Seems like checking for the 5.7 kernel version is not a sufficient fix. We observed the same issue with UDP checksum offloading on:

There is a possibility to override Calico checks and always set them to false:

featureDetectOverride: "ChecksumOffloadBroken=true"

I think we should do that by default in rke2 as long as we don't find the proper kernel fix.

Speaking of which, I found the following post-5.7 commits which might be worth trying out:

https://github.com/torvalds/linux/commit/0ea460474d70d809eac0640c1cf408ec54e23966 https://github.com/torvalds/linux/commit/527beb8ef9c02c11f8ca0d59fc46f7d081db1c33 https://github.com/torvalds/linux/commit/600af7fd809ad2a307b6c53b2a3e45453a75cdb6 https://github.com/torvalds/linux/commit/4eb5d4a5b4d64bb9495141b2f323caf7524ef8a6 https://github.com/torvalds/linux/commit/8d6bca156e47d68551750a384b3ff49384c67be3 https://github.com/torvalds/linux/commit/000ac44da7d0adfc5e62e6c019246a4afeeffd04

rancher-max commented 3 years ago

Reopening for testing in rke2

manuelbuil commented 3 years ago

@rancher-max apart from doing the dig @10.43.0.10 www.google.com in all nodes, verify that kubectl get felixconfigurations.crd.projectcalico.org default -o yaml gives you this spec:

spec:
  bpfLogLevel: ""
  featureDetectOverride: ChecksumOffloadBroken=true
  logSeverityScreen: Info
  reportingInterval: 0s
  vxlanEnabled: true

We are only passing featureDetectOverride: ChecksumOffloadBroken=true and the rest of parameters should be filled by the operator

rancher-max commented 3 years ago

Leaving this open to validate on 1.22 release line, but confirmed working in v1.21.3-rc7+rke2r2

Validated the dig command works on all nodes, and felixconfigurations are set as mentioned above.
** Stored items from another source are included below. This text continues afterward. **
-- ==== Sys2Proof/Machine/Weak.lean ====
section
/-!
DEFINITION. Chip-scratchpad accesses that are performed out of their issue order (R106 note 6, R370, log 12): a plain store or load
that is performed late, a plain load that was performed early. Everything else about an instruction is what `exec` says of it.
-/
namespace Sys2Proof.Machine

/-- The state that `exec` answers; `exec` never stops. -/
def execIn (i : Instr) (a : Agent) (s : State) : State :=
  match exec i { s with cur := a } with
  | .next t => t
  | _ => s

/-! ### What an instruction is to the ordering matrices (R106) -/

/-- A plain load of the chip scratchpad. -/
def plainLoad (i : Instr) : Bool :=
  match i with
  | .sld _ _ _ _ _ sp => sp
  | .ldc _ => true
  | .atc f => f.md == 0 && accessOrder i == 0
  | _ => false

/-- A store to the chip scratchpad that no acquire is: a release is kept before no later store (R106). -/
def plainStore (i : Instr) : Bool :=
  match i with
  | .sst _ _ _ _ sp => sp
  | .stc _ => true
  | .atc f => f.md == 1 && accessOrder i % 2 == 0
  | _ => false

/-- A chip-scratchpad atomic that changes its words and returns what they held, and no acquire is (R371). -/
def plainRmw (i : Instr) : Bool :=
  match i with
  | .atc f => decide (2 ≤ f.md.toNat) && accessOrder i % 2 == 0
  | _ => false

/-- An earlier scratchpad store of the agent need not be performed before the instruction: on-chip accesses without release,
acquires that are no engine operation, the bound, and what accesses nothing and meets nobody (R106 to R108, R112). -/
def staysLate (i : Instr) : Bool :=
  match i with
  | .sld _ _ _ _ _ _ => true
  | .sst _ _ _ _ _ => true
  | .ldt _ => true
  | .stt _ => true
  | .ldc _ => true
  | .stc _ => true
  | .lds _ => true
  | .sts _ => true
  | .accrd _ => true
  | .accwr _ => true
  | .att _ => decide (accessOrder i ≤ 1)
  | .atc _ => decide (accessOrder i ≤ 1)
  | .fence o _ => decide (o.toNat ≤ 1)
  | .barWait _ _ => true
  | .tokacq _ => true
  | .signalWaitInsn _ _ _ _ _ => true
  | .namepop _ => true
  | .bndmin _ => true
  | .bndrd _ => true
  | .lend _ => false
  | .rcvWait _ => false
  | .idle _ => false
  | .lsync => false
  | .exit => false
  | i => !accesses i

/-- A later scratchpad load of the agent must be performed after the instruction: acquires, meeting points, and waits on a counter,
which cover engine operations (R105 to R108). -/
def endsEarly (i : Instr) : Bool :=
  accessOrder i % 2 == 1 || match i with
  | .namepop _ => true
  | .lend _ => true
  | .rcvWait _ => true
  | .idle _ => true
  | .lsync => true
  | .waitc _ _ => true
  | .yieldc _ _ _ => true
  | _ => false

/-- The warp of an agent. -/
def Agent.warp : Agent → Option Nat
  | .scalar w => some w
  | .lane w _ => some w
  | _ => Option.none

/-- The lanes of an agent, none for the scalar stream. -/
def State.agentLanes (s : State) (a : Agent) : List Nat :=
  match a with
  | .lane w e => match s.warp w with
    | some x => match tFind x.entries e with
      | some y => lanesOf y.mask x.width
      | none => []
    | none => []
  | _ => []

/-- The plain chip-scratchpad accesses that an instruction is about to make; of a load the bytes are so many zeros. -/
def State.chipAcc (s : State) (a : Agent) (i : Instr) : Option LateStore :=
  match a with
  | .scalar w => match s.warp w with
    | some x => match s.home x with
      | some (t, _, _) =>
        let rd (r : BitVec 6) : LVal := x.readS r.toNat
        let one (off : W64) (bs : List Byte) (lab : Label) : Option LateStore :=
          some { grid := t.grid, die := dieOf x.core, parts := [(64, off.toNat % 2 ^ 32, bs)], lab := lab }
        match i with
        | .sld _ a b sz _ true => one ((rd a).val + (rd b).val) (List.replicate (2 ^ sz.toNat) 0) 0
        | .sst a b c sz true => one ((rd b).val + (rd c).val) (toBytes (2 ^ sz.toNat) (rd a).val.toNat)
            (Label.joinAll [(rd a).lab, (rd b).lab, (rd c).lab])
        | _ => none
      | none => none
    | none => none
  | .lane w e => match s.laneCtx w e i with
    | some k =>
      let n := tyBits k.f.ty.toNat / 8
      let each (off : Nat → Nat) (bs : Nat → List Byte) : Option LateStore :=
        some { grid := k.q.t.grid, die := dieOf k.q.x.core, parts := k.part.map fun l => (l, off l, bs l), lab := k.dataLab }
      match i with
      | .ldc _ => each k.off32 fun _ => List.replicate n 0
      | .stc _ => each k.off32 fun l => toBytes n (k.b l)
      | .atc _ => each k.off24 fun l => toBytes n (k.b l)
      | _ => none
    | none => none
  | _ => none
Also confirmed running sudo ethtool -k vxlan.calico | grep tx-checksum-ip-generic on all nodes returns expected tx-checksum-ip-generic: off.
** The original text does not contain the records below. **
/-- R207 to R210, R194, R240, R258, R212, R190. PREEMPT puts a context from RUN into DRAIN with SAVECTR + 1, SAVESEQ 0 and its deadline timer at PDEAD,
and a notice becomes due in each warp of its persistent teams; once it is drained it is SAVED, the event SAVED is posted to the ring, its function's
mailbox is told so, and RESUME returns it to RUN; time counts the deadline timer down, which at 0 removes the context with CAUSE 0x43, and a
watchdog timer that reaches WDOG removes it with 0x42. Other states are refused with STATE.
R190. At the end of a slice, or when its holder has nothing waiting, the next function in rotation with a launch waiting takes the slice; contexts
of that function that an earlier slice had pre-empted run again, and a function whose resident teams hold the cores that it waits for is pre-empted: that such a function is one without whose teams a gang
that waits would find room is the model's reading (log 54, DEDUCED). -/
def Obligations.PreemptionSlicesAndWatchdog : Prop :=
  (∀ (s : State),
     let slot := (tGet s.mgmt.cmd 0 1).toNat
     let refused (i : Instr) : Prop := ∃ u : State, exec i s = .next u ∧ Answered s s u 1 0x45 []
     let sched (hi lo : Nat) : Nat := s.mgmt.sched.toNat / 2 ^ lo % 2 ^ (hi + 1 - lo)
     (CommandAt s 5 → NamesOnly s [0x3F] →
       ((∀ c, s.ctx slot = some c → c.pre ≠ .run) → refused .preempt) ∧
       (∀ c, s.ctx slot = some c → c.pre = .run → (c.savectr + 1).toNat / 2 ^ 40 = 0 → ∃ u t : State, exec .preempt s = .next u ∧ Answered s t u 0 0 [] ∧
         t.ctx slot = some { c with pre := .drain (max 1 (sched 31 16) * 10000), sliced := false, savectr := c.savectr + 1, saveseq := 0 } ∧
         (∀ d, d ≠ slot → t.ctx d = s.ctx d) ∧
         ∀ v x y g, s.warp v = some x → s.home x = some (y, g, c) → g.ctx = slot → t.warp v = some (
           if g.kernel.pers = true ∧ (∀ d ∈ x.due, d.rank ≠ 5) then
             { x with due := x.due ++ [{ rank := 5, code := 0x30, val := 0, lanes := 0, entry := none, pcL := 0 }] } else x))) ∧
     (CommandAt s 6 → NamesOnly s [0x3F] →
       ((∀ c, s.ctx slot = some c → c.pre ≠ .saved) → refused .resume) ∧
       (∀ c, s.ctx slot = some c → c.pre = .saved → ∃ u t : State, exec .resume s = .next u ∧ Answered s t u 0 0 [] ∧ t = { s with ctxs := t.ctxs } ∧
         t.ctx slot = some { c with pre := .run, sliced := false } ∧ ∀ d, d ≠ slot → t.ctx d = s.ctx d)) ∧
     (∀ k c ns, s.ctx k = some c → c.pre = .drain ns →
       ((∃ e ∈ s.work.teams, ∃ g, s.grid e.2.grid = some g ∧ g.ctx = k) → exec (.drainComplete k) s = .next s) ∧
       (s.mgmt.run = .run → (∀ e ∈ s.work.teams, ∀ g, s.grid e.2.grid = some g → g.ctx ≠ k) →
         (∀ e ∈ s.work.ops, e.2.ctx = k → e.2.slot.isSome = true) → ∃ u : State, exec (.drainComplete k) s = .next u ∧ Out.saved c.fn k ∈ u.outbox ∧
           u = { s.postEvent 1 k 0 0 0 0 0 with ctxs := u.ctxs, outbox := u.outbox } ∧
           (c.sliced = false ∨ c.fn ≠ s.mgmt.holder → u.ctx k = some { c with pre := .saved }) ∧
           (c.sliced = true → c.fn = s.mgmt.holder → u.ctx k = some { c with pre := .run, sliced := false })) ∧
       (∀ a, ∃ d : Ctx, (s.elapse a).ctx k = some d ∧ d.pre = .drain (ns - a)) ∧
       (ns ≠ 0 → exec (.preemptDeadline k) s = .next s) ∧
       (s.mgmt.run = .run → ns = 0 → ∃ u : State, exec (.preemptDeadline k) s = .next u ∧
         u = (s.count 0x52 c.fn 1).removeContext k 0x43 false)) ∧
     (∀ k c, s.ctx k = some c →
       (sched 47 32 = 0 ∨ c.wdogNs < sched 47 32 * 1000000 → exec (.watchdogExpiry k) s = .next s) ∧
       (s.mgmt.run = .run → sched 47 32 ≠ 0 → sched 47 32 * 1000000 ≤ c.wdogNs → (∀ a t f, c.pre ≠ .removing a t f) →
         ∃ u : State, exec (.watchdogExpiry k) s = .next u ∧ u = (s.count 0x53 c.fn 1).removeContext k 0x42 false))) ∧
  (∀ (s : State), s.mgmt.run = .run →
     let h := s.mgmt.holder
     (s.hasWaiting h = true → s.mgmt.sliceNs < s.mgmt.slice * s.weightOf h * 1000000 → exec .sliceEnd s = .next s) ∧
     ((s.hasWaiting h = false ∨ s.mgmt.slice * s.weightOf h * 1000000 ≤ s.mgmt.sliceNs) →
       ((∀ f, f < 17 → s.hasWaiting f = false) → exec .sliceEnd s = .next s) ∧
       (∀ i, 1 ≤ i → i ≤ 17 → s.hasWaiting ((h + i) % 17) = true → (∀ j, 1 ≤ j → j < i → s.hasWaiting ((h + j) % 17) = false) →
         let n := (h + i) % 17
         ∃ u : State, exec .sliceEnd s = .next u ∧ u.mgmt = { s.mgmt with holder := n, sliceNs := 0 } ∧
           (n = h → u = { s with mgmt := u.mgmt }) ∧
           (n ≠ h → ∀ k c, s.ctx k = some c → c.fn = n → (∀ e ∈ s.ctxs, e.1 = k → e.2 = c) → (c.sliced = true → c.pre = .saved → u.ctx k = some { c with pre := .run, sliced := false }) ∧
             (c.sliced = false → u.ctx k = some c)) ∧
           (n ≠ h → ∀ k c f, s.ctx k = some c → c.fn = f → f < 17 → f ≠ n → c.pre = .run → s.fitsWithout n allTeams = false →
             s.fitsWithout n (· == f) = true → (∃ v x t g, s.warp v = some x ∧ s.home x = some (t, g, c) ∧ g.ctx = k) →
             ∃ d : Ctx, u.ctx k = some d ∧ d.pre = .drain (max 1 (s.mgmt.sched.toNat / 2 ^ 16 % 2 ^ 16) * 10000) ∧ d.sliced = true))))

/-- R193, R195, R233, R250. The debugger: DBGATTACH where the life cycle allows it, DENIED or STATE otherwise; DBGBREAK sets and clears a breakpoint;
DBGHALT makes DEBUG due in every warp of the context; DBGRESUME and DBGDETACH resume its stopped warps from their frames; DBGFRAME copies the
parts of a stopped warp's frame to the host, or v registers and the scalar frame from it, never lowering a label. Without a debugger they
are refused with STATE, but DBGDETACH, which does nothing. That DBGHALT passes over stopped warps and those in which DEBUG is due already, that
an empty slot answers STATE, and that a v register is checked against the count rounded up to 8, is the model's reading (log 32, DEDUCED). -/
def Obligations.DebuggerCommands : Prop :=
  ∀ (s : State),
    let w (i : Nat) : Nat := (tGet s.mgmt.cmd 0 i).toNat
    let slot := w 1
    let refused (i : Instr) (cause : BitVec 8) : Prop := ∃ u : State, exec i s = .next u ∧ Answered s s u 1 cause []
    let ok (i : Instr) (t : State) : Prop := ∃ u : State, exec i s = .next u ∧ Answered s t u 0 0 []
    let warps (t : State) (f : Warp → Warp) : Prop :=
      (∀ v x y g c, s.warp v = some x → s.home x = some (y, g, c) → g.ctx = slot → t.warp v = some (f x)) ∧
      (∀ v x y g c, s.warp v = some x → s.home x = some (y, g, c) → g.ctx ≠ slot → t.warp v = some x)
    let resumed (x : Warp) : Warp := match x.debug, x.frame with
      | true, some f => x.restore f false
      | _, _ => x
    (∀ c, CommandAt s 16 → NamesOnly s [0x3F] → s.ctx slot = some c →
      let allowed : Prop := s.belv.lc = .manufacture ∨ s.belv.lc = .development ∨ s.belv.lc = .rma ∨ (s.belv.lc = .production ∧ c.prot = false)
      (¬ allowed → refused .dbgattach 0x46) ∧ (allowed → c.dbg ≠ none → refused .dbgattach 0x45) ∧
      (allowed → c.dbg = none → ∃ t : State, ok .dbgattach t ∧ t = { s with ctxs := t.ctxs } ∧ t.ctx slot = some { c with dbg := some [] } ∧
        ∀ d, d ≠ slot → t.ctx d = s.ctx d)) ∧
    (∀ i op masks, (i, op, masks) ∈ [(Instr.dbgbreak, 18, [0x3F, 0x1F, 2 ^ 64 - 1, 0xFFFFFFFF]), (.dbghalt, 19, [0x3F]),
        (.dbgframe, 20, [0x3F, 2 ^ 64 - 1, 0xFFFFFFFFF, 2 ^ 64 - 1, 0x103, 0x03FF03FF]), (.dbgresume, 21, [0x3F])] → CommandAt s op → NamesOnly s masks →
      (∀ c, s.ctx slot = some c → c.dbg = none) → refused i 0x45) ∧
    (∀ c b, s.ctx slot = some c → c.dbg = some b →
      (CommandAt s 18 → NamesOnly s [0x3F, 0x1F, 2 ^ 64 - 1, 0xFFFFFFFF] → ∃ (t : State) (d : Table Brk), ok .dbgbreak t ∧ t = { s with ctxs := t.ctxs } ∧
        t.ctx slot = some { c with dbg := some d } ∧ ∀ n, tFind d n =
          if n = w 2 % 8 then (if w 2 / 8 % 2 = 1 then some { image := w 3, lane := decide (w 2 / 16 % 2 = 1), pc := BitVec.ofNat 32 (w 4) } else none)
          else tFind b n) ∧
      (CommandAt s 19 → NamesOnly s [0x3F] → ∃ t : State, ok .dbghalt t ∧ t = { s with work := { s.work with warps := t.work.warps } } ∧ warps t fun x =>
        if x.debug = true ∨ x.due.any (fun d => d.rank == 6) then x
        else { x with due := x.due ++ [{ rank := 6, code := 0x32, val := 0xFF, lanes := 0, entry := none, pcL := 0 }] }) ∧
      (CommandAt s 21 → NamesOnly s [0x3F] → ∃ t : State, ok .dbgresume t ∧ t = { s with work := { s.work with warps := t.work.warps } } ∧ warps t resumed) ∧
      (CommandAt s 17 → NamesOnly s [0x3F] → ∃ t : State, ok .dbgdetach t ∧ t = { s with ctxs := t.ctxs, work := { s.work with warps := t.work.warps } } ∧
        t.ctx slot = some { c with dbg := none } ∧
        warps t fun x => { resumed x with due := (resumed x).due.filter fun d => d.rank != 6 })) ∧
    (∀ c, CommandAt s 17 → NamesOnly s [0x3F] → s.ctx slot = some c → c.dbg = none → ok .dbgdetach s) ∧
    (∀ (c : Ctx) (b : Table Brk) (k : Nat) (x : Warp) (f : Frame), CommandAt s 20 →
      NamesOnly s [0x3F, 2 ^ 64 - 1, 0xFFFFFFFFF, 2 ^ 64 - 1, 0x103, 0x03FF03FF] → s.ctx slot = some c → c.dbg = some b →
      s.stoppedWarp slot (tGet s.mgmt.cmd 0 2) (w 3 % 2 ^ 32) (w 3 / 2 ^ 32) = some (k, x, f) → s.warp k = some x →
      let a := 0x8000000000000 + w 4 % 2 ^ 51
      let part := w 5 % 4
      let wr := w 5 / 256 % 2 = 1
      let first := w 6 % 1024
      let n := w 6 / 65536 % 1024
      let copied (bs : List Byte) : Prop := ∃ t : State, ok .dbgframe t ∧ (∀ i, i < bs.length → t.peek 0 (a + i) = (bs[i]?).getD 0) ∧
        SameSlotOutside s t 0 a bs.length ∧ t.work = s.work ∧ t.ctxs = s.ctxs
      (part = 3 → refused .dbgframe 0x01) ∧ (part = 1 → roundUp x.regs 8 < first + n → refused .dbgframe 0x01) ∧
      (part = 2 → f.entries.length ≤ w 6 ∨ wr → refused .dbgframe 0x01) ∧
      (part = 1 → ¬ wr → first + n ≤ roundUp x.regs 8 → a + 4 * x.width * n ≤ 2 ^ 52 →
        copied ((List.range n).flatMap fun r => (List.range x.width).flatMap fun l => toBytes 4 (x.readV (first + r) l).toNat)) ∧
      (part = 1 → wr → x.width ≤ 64 → first + n ≤ roundUp x.regs 8 → ∃ (t : State) (y : Warp), ok .dbgframe t ∧ t.warp k = some y ∧
        (∀ r l, l < 64 → y.readV r l = if first ≤ r ∧ r < first + n ∧ l < x.width then
          BitVec.ofNat 32 (ofBytes (s.peekN 0 (a + 4 * (x.width * (r - first) + l)) 4)) else x.readV r l) ∧
        ∀ r, y.labV r = if first ≤ r ∧ r < first + n then Label.join (x.labV r) c.label else x.labV r) ∧
      (part = 0 → w 6 = 0 → wr → ∃ (t : State) (y : Warp), ok .dbgframe t ∧ t.warp k = some y ∧ y = { x with s := y.s, k := y.k, frame := y.frame } ∧
        (∀ r, 1 ≤ r → r < 64 → y.readS r = ⟨BitVec.ofNat 64 (ofBytes (s.peekN 0 (a + 64 + 8 * r) 8)), Label.join (x.readS r).lab c.label⟩) ∧
        (∀ r, r < 16 → y.readK r = ⟨BitVec.ofNat 64 (ofBytes (s.peekN 0 (a + 576 + 8 * r) 8)), Label.join (x.readK r).lab c.label⟩) ∧
        ∀ (i : Nat) (e : Nat × Entry), f.entries[i]? = some e → ∃ h, y.frame = some h ∧
          h.entries[i]? = some (e.1, { e.2 with pc := BitVec.ofNat 32 (ofBytes (s.peekN 0 (a + 984 + 16 * i) 4)) })) ∧
      (part = 0 → w 6 = 0 → ¬ wr → a + 976 + 16 * f.entries.length ≤ 2 ^ 52 → ∃ bs, copied bs ∧ bs.length = 976 + 16 * f.entries.length ∧
        ((bs.drop 0).take 48 = [x.cause.toNat, x.tval.toNat, x.pcS.toNat, x.pcL.toNat, x.flmask.toNat, f.pc.toNat].flatMap (toBytes 8)) ∧
        (∀ r, r < 64 → (bs.drop (64 + 8 * r)).take 8 = toBytes 8 (x.readS r).val.toNat) ∧
        (∀ r, r < 16 → (bs.drop (576 + 8 * r)).take 8 = toBytes 8 (x.readK r).val.toNat) ∧
        (bs.drop 960).take 8 = toBytes 8 f.entries.length ∧
        ∀ (i : Nat) (e : Nat × Entry), f.entries[i]? = some e → (bs.drop (976 + 16 * i)).take 8 = toBytes 8 e.2.mask.toNat))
galal-hussein commented 2 years ago

Validated on master commit 09bb5c27f29cf3dd831653543d274c948a225385

; <<>> DiG 9.16.1-Ubuntu <<>> @10.43.0.10 google.com ; (1 server found) ;; global options: +cmd ;; Got answer: ;; ->>HEADER<<- opcode: QUERY, status: NOERROR, id: 5294 ;; flags: qr rd ra; QUERY: 1, ANSWER: 1, AUTHORITY: 0, ADDITIONAL: 1

;; OPT PSEUDOSECTION: ; EDNS: version: 0, flags:; udp: 4096 ; COOKIE: 6c2344a672e1a9de (echoed) ;; QUESTION SECTION: ;google.com. IN A

;; ANSWER SECTION: google.com. 30 IN A 142.250.69.206

;; Query time: 0 msec ;; SERVER: 10.43.0.10#53(10.43.0.10) ;; WHEN: Wed Sep 22 22:35:47 UTC 2021 ;; MSG SIZE rcvd: 77

- make sure that calico is configured correctly

kubectl get felixconfigurations.crd.projectcalico.org default -o yaml

apiVersion: crd.projectcalico.org/v1 kind: FelixConfiguration metadata: annotations: meta.helm.sh/release-name: rke2-calico meta.helm.sh/release-namespace: kube-system projectcalico.org/metadata: '{"uid":"9f051b21-813b-475b-9615-c23692d89279","generation":1,"creationTimestamp":"2021-09-22T22:32:15Z","managedFields":[{"manager":"helm","operation":"Update","apiVersion":"crd.projectcalico.org/v1","time":"2021-09-22T22:32:15Z","fieldsType":"FieldsV1","fieldsV1":{"f:metadata":{"f:annotations":{".":{},"f:meta.helm.sh/release-name":{},"f:meta.helm.sh/release-namespace":{}},"f:labels":{".":{},"f:app.kubernetes.io/managed-by":{}}},"f:spec":{".":{},"f:featureDetectOverride":{}}}}]}' creationTimestamp: "2021-09-22T22:32:15Z" generation: 3 labels: app.kubernetes.io/managed-by: Helm name: default resourceVersion: "968" uid: 9f051b21-813b-475b-9615-c23692d89279 spec: bpfLogLevel: "" featureDetectOverride: ChecksumOffloadBroken=true logSeverityScreen: Info reportingInterval: 0s vxlanEnabled: true

strelok899 commented 7 months ago

i have the opposite issue. the fix gone to the helm and i trying to disable it to have the hardware offload as i have limited resources and my kube-proxy crashing on lack of cpu issues.

how can i make the offloading work?

brandond commented 7 months ago

Enabling hardware offload will not address issues with insufficient CPU resources. Also, please don't revive old resolved issues to ask unrelated questions, open a new issue or discussion.